Nested Objects in Elasticsearch
1. Index array object without nested
a) Create index
First we need to create an index.
curl -X PUT http://localhost:9200/news
b) Add documents
Add a document with an array object.
curl -X POST -H 'Content-Type: application/json' -d '{
"title": "News 1",
"description": "This is news 01",
"id": 1,
"category": "Sports",
"location": "Sri Lanka",
"comments": [
{
"user": "pramod",
"comment": "this is okay",
"rate": 5
},
{
"user": "pramod",
"comment": "this is okay",
"rate": 4
},
{
"user": "shehan",
"comment": "this is cool",
"rate": 2
}
]
}' http://localhost:9200/news/_doc
c) Search documents
According to the Image 01, this is how these data are indexed in elasticsearch. Here you can see we have comments array object.
d) Filter documents
Here we are trying to get the document that user of the comment is containing shehan
with a rate of at least 3
curl -X GET "localhost:9200/news/_search?pretty" -H 'Content-Type: application/json' -d '{
"query": {
"bool": {
"must": [
{
"match": {
"comments.user": "shehan"
}
},
{
"range": {
"comments.rate": {
"gte": 3
}
}
}
]
}
}
}'
Here one particular document fits our criteria.
But according to the image 01 result should be empty because there aren’t any comments with user shehan and a minimum rate of 3. rate is 2 for user “shehan”’s comment.
e) Index mapping
curl -X GET http://localhost:9200/news/_mapping?pretty
{
"news" : {
"mappings" : {
"properties" : {
"category" : {
"type" : "text",
"fields" : {
"keyword" : {
"type" : "keyword",
"ignore_above" : 256
}
}
},
"comments" : {
"properties" : {
"comment" : {
"type" : "text",
"fields" : {
"keyword" : {
"type" : "keyword",
"ignore_above" : 256
}
}
},
"rate" : {
"type" : "long"
},
"user" : {
"type" : "text",
"fields" : {
"keyword" : {
"type" : "keyword",
"ignore_above" : 256
}
}
}
}
},
"description" : {
"type" : "text",
"fields" : {
"keyword" : {
"type" : "keyword",
"ignore_above" : 256
}
}
},
"id" : {
"type" : "long"
},
"location" : {
"type" : "text",
"fields" : {
"keyword" : {
"type" : "keyword",
"ignore_above" : 256
}
}
},
"title" : {
"type" : "text",
"fields" : {
"keyword" : {
"type" : "keyword",
"ignore_above" : 256
}
}
}
}
}
}
}
We didn’t add any explicit field mapping and elasticsearch generates dynamic field mapping for us automatically. Here you can see that comments field is mapped as object field.

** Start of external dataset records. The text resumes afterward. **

-- ==== Sys2Proof/Machine/Step.lean ====
section
/-!
DEFINITION. One step of the machine is one event (00_scope.md R9): the STEP of 30_encoding.md R61, or one
of the host's other events when the schedule says so.
-/

namespace Sys2Proof.Machine

/-- The STEP event (30_encoding.md R61): poll while suspended, else fetch, decode and run one handler. -/
def stepEvent (s : State) : Host.Outcome State Fault Refusal :=
  if s.waitKey then poll s else withFetched s fun w => exec (decode w) s

/-- One event. -/
def step (s : State) : Host.Outcome State Fault Refusal :=
  match s.nextEvent with
  | .step => stepEvent s.issued
  | .tick => .next (tickEvent s.issued)
  | .key k pressed => .next (keyEvent k pressed s.issued)
  | .load a b => loadEvent a b s.issued
  | .read => .next s.issued
  | .reset => .next (resetEvent s.issued)

/-- Where a fetch will find its word: at `pc` if a fetch there is in bounds, else at `PROGRAM_START`. -/
def State.fetchPc (s : State) : Word16 :=
  if s.canFetch then s.pc else BitVec.ofNat 16 config.programStart

/-- `s` with an instruction stored where the next step fetches, so that the very next step runs exactly
it: the word at `pc`, no suspended FX0A, and no other event of the host before the STEP
(notes/assumptions/4.md). -/
def State.withFetchWord (s : State) (nbits w : Nat) : State :=
  { s with
    mem := s.mem.writeWord s.fetchPc.toNat (tableWord nbits w)
    pc := s.fetchPc
    waitKey := false
    host := { s.host with script := s.host.script.dropWhile (· != .step) } }

end Sys2Proof.Machine
end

f) Internally document store
Document would be transformed internally like this when mapping json array as object field
. The values for each object keys are grouped together and indexed as an array.
This is the reason for the unexpected result for the previous query. Here you can see “comments.user” array is containting “shehan” and “comment.rate” is containing values greater than 3. But problem is here that 5 and 4 ratings belongs to other comments. not belongs to the user “shehan”.
g) Problem
- When indexing arrays of objects , the relationships between values are not maintained.
- Queries can yield unpredictable result.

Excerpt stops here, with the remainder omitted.